Starting at the first line of the data below, retype every line up to and including the one containing "allPasses 4 (fun s _ f t =>".

##### The data #####

/-- XRED (R154): a is read in every pass and d written after the last. Integer operands lose their spread words, and so do
all in PLAIN. -/
def xred (d a : BitVec 6) (p : BitVec 2) (keep : Bool) (comb : Nat → Bool → Comb) (scan : Option Bool) (s : State) : Out :=
  allPasses 4 (fun s _ f t =>
    match checkRegs s f t 0 (plainOrMom f.mode) [(d.toNat, 1), (a.toNat, 1)] with
    | .error e => .error e
    | .ok () =>
      let c := comb f.mode f.acct
      let val (l : Nat) : DWord :=
        let v := dGet t (srcLane t p.toNat l) a.toNat
        if keep && f.mode == 1 then v else reg (meanOf v) 0
      let lanes := (upFrom 0 t.lanes).filter (laneOn f.mask)
      let (ws, fl) : List (Nat × DWord) × Nat := match scan with
        | some excl => scanFrom c excl 0 none (lanes.map (fun l => (l, val l)))
        | none =>
          let r := treeAll c 11 ((upFrom 0 t.lanes).map (fun l => if laneOn f.mask l then some (val l) else none))
          (lanes.map (fun l => (l, r.1.getD 0)), r.2)
      .ok (setFlags f.team fl (writeLanes f.team (ws.map (fun x => (x.1, d.toNat, x.2))) s))) s

/-- XRED.IADD (R154, R155). -/
def execXredIadd (d a : BitVec 6) (p : BitVec 2) (s : State) : Out :=
  xred d a p false (fun _ _ => combInt (fun a b => a + b)) none s
/-- XRED.IMIN (R154, R155). -/
def execXredImin (d a : BitVec 6) (p : BitVec 2) (s : State) : Out :=
  xred d a p false (fun _ _ => combInt (fun a b => wordImin a b 0)) none s
/-- XRED.IMAX (R154, R155). -/
def execXredImax (d a : BitVec 6) (p : BitVec 2) (s : State) : Out :=
  xred d a p false (fun _ _ => combInt (fun a b => wordImax a b 0)) none s
/-- XRED.UMIN (R154, R155). -/
def execXredUmin (d a : BitVec 6) (p : BitVec 2) (s : State) : Out :=
  xred d a p false (fun _ _ => combInt (fun a b => wordUmin a b 0)) none s
/-- XRED.UMAX (R154, R155). -/
def execXredUmax (d a : BitVec 6) (p : BitVec 2) (s : State) : Out :=
  xred d a p false (fun _ _ => combInt (fun a b => wordUmax a b 0)) none s
/-- XRED.IAND (R154, R155). -/
def execXredIand (d a : BitVec 6) (p : BitVec 2) (s : State) : Out :=
  xred d a p false (fun _ _ => combInt (fun a b => a &&& b)) none s
/-- XRED.IOR (R154, R155). -/
def execXredIor (d a : BitVec 6) (p : BitVec 2) (s : State) : Out :=
  xred d a p false (fun _ _ => combInt (fun a b => a ||| b)) none s
/-- XRED.IXOR (R154, R155). -/
def execXredIxor (d a : BitVec 6) (p : BitVec 2) (s : State) : Out :=
  xred d a p false (fun _ _ => combInt (fun a b => a ^^^ b)) none s
/-- XRED.FADD (R154, R155). -/
def execXredFadd (d a : BitVec 6) (p : BitVec 2) (s : State) : Out :=
  xred d a p true (fun m k => combFp m k (fpFn opAdd)) none s
/-- XRED.FMIN (R154, R155). -/
def execXredFmin (d a : BitVec 6) (p : BitVec 2) (s : State) : Out :=
  xred d a p true (fun m k => combFp m k (minMaxFn true)) none s
/-- XRED.FMAX (R154, R155). -/
def execXredFmax (d a : BitVec 6) (p : BitVec 2) (s : State) : Out :=
  xred d a p true (fun m k => combFp m k (minMaxFn false)) none s
/-- XRED.ISCAN (R154, R155). -/
def execXredIscan (d a : BitVec 6) (p : BitVec 2) (s : State) : Out :=
  xred d a p false (fun _ _ => combInt (fun a b => a + b)) (some false) s
/-- XRED.ISCANX (R154, R155). -/
def execXredIscanx (d a : BitVec 6) (p : BitVec 2) (s : State) : Out :=
  xred d a p false (fun _ _ => combInt (fun a b => a + b)) (some true) s
/-- XRED.FSCAN (R154, R155). -/
def execXredFscan (d a : BitVec 6) (p : BitVec 2) (s : State) : Out :=
  xred d a p true (fun m k => combFp m k (fpFn opAdd)) (some false) s
/-- XRED.FSCANX (R154, R155). -/
def execXredFscanx (d a : BitVec 6) (p : BitVec 2) (s : State) : Out :=
  xred d a p true (fun m k => combFp m k (fpFn opAdd)) (some true) s

/-! ### Lane identity (R156, R157) -/

/-- LANE.INDEX (R156). -/
def execLaneIndex (d : BitVec 6) (s : State) : Out := oneReg 4 d.toNat [] (fun _ _ _ l => dw l) s
/-- LANE.DIE (R156). -/
def execLaneDie (d : BitVec 6) (s : State) : Out := oneReg 4 d.toNat [] (fun _ _ t _ => dw (dieOf t.gcore)) s
/-- LANE.GCORE (R156). -/
def execLaneGcore (d : BitVec 6) (s : State) : Out := oneReg 4 d.toNat [] (fun _ _ t _ => dw t.gcore) s

/-- The home slice of a device physical address (R27). -/
def homeSlice (pa : Nat) : Nat :=
  (pa / 2 ^ 8 % 64) ^^^ (pa / 2 ^ 14 % 64) ^^^ (pa / 2 ^ 20 % 64) ^^^ (pa / 2 ^ 26 % 64) ^^^ (pa / 2 ^ 32 % 64) ^^^ (pa / 2 ^ 38 % 2)

/-- The die that a leaf's HOME takes a frame from (R26). -/
def homeDie (e : DWord) (large : Bool) (va : Nat) : Nat :=
  match bitsOf e 8 7 with
  | 2 => if large then va / 2 ^ 21 % 2 else va / 2 ^ 16 % 2
  | k => k % 2

/-- LANE.HOME's word for a global address (R157), or the trap a load of one byte would raise. -/
def homeOf (t : Team) (ctx va : Nat) (haddr : DWord) (lane : Nat) (s : State) : Res Nat :=
  let large := match amGet ctx s.ctxs with | some c => (walk s c.root va).large | none => false
  match translate ctx t.gcore va needLoad s with
  | (.page pa _, s) => .ok (s, if 2 ^ 40 ≤ pa then 2 ^ 31 else homeSlice pa + (pa / 2 ^ 39 % 2) * 2 ^ 8)
  | (.denied world, s) => .error (s, .trap 0x11 haddr (accessInfo 0 false false world lane))
  | (.noexec, s) => .error (s, .trap 0x11 haddr (accessInfo 0 false false false lane))
  | (.malformed, s) => .error (s, .trap 0x12 haddr 6)
  | (.loggable e, s) => .ok (s, 2 ^ 29 + homeDie e false va * 2 ^ 8)
  | (.touch e, s) => .ok (s, 2 ^ 28 + homeDie e false va * 2 ^ 8)
  | (.host e _, s) => .ok (s, 2 ^ 28 + (if entryType e = 0 then 0 else homeDie e large va * 2 ^ 8))

/-- LANE.HOME of one address: checks 1 and 2 of R189, then `homeOf`. -/
def homeLane (t : Team) (lane : Nat) (a : DWord) (s : State) : Res Nat :=
  match checkSpan a.toNat 1, unitOf s t with
  | some c, _ => .error (s, .trap c a (dw lane))
  | none, none => .error (s, .stall)
  | none, some u =>
    if aperture a.toNat = 1 then
      match scratchSpot u a.toNat 1 with
      | none => .error (s, .trap 0x0B a (dw lane))
      | some _ => .ok (s, 2 ^ 30 + dieOf t.gcore * 2 ^ 8)
    else if aperture a.toNat = 2 then
      match stackSpot t u.lstk lane a.toNat 1 true with
      | none => .error (s, .trap 0x0C a (dw lane))
      | some g => homeOf t u.ctx g a lane s
    else homeOf t u.ctx a.toNat a lane s

/-- LANE.HOME of the lanes of a pass, in ascending order. -/
def homeLanes (t : Team) (p a : Nat) : List Nat → State → Res (List (Nat × Nat))
  | [], s => .ok (s, [])
  | l :: ls, s =>
    andThen (homeLane t l (dGet t (srcLane t p l) a) s) fun s h =>
    andThen (homeLanes t p a ls s) fun s rest => .ok (s, (l, h) :: rest)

#####

■ **Your solution**
/-- XRED (R154): a is read in every pass and d written after the last. Integer operands lose their spread words, and so do
all in PLAIN. -/
def xred (d a : BitVec 6) (p : BitVec 2) (keep : Bool) (comb : Nat → Bool → Comb) (scan : Option Bool) (s : State) : Out :=
  allPasses 4 (fun s _ f t =>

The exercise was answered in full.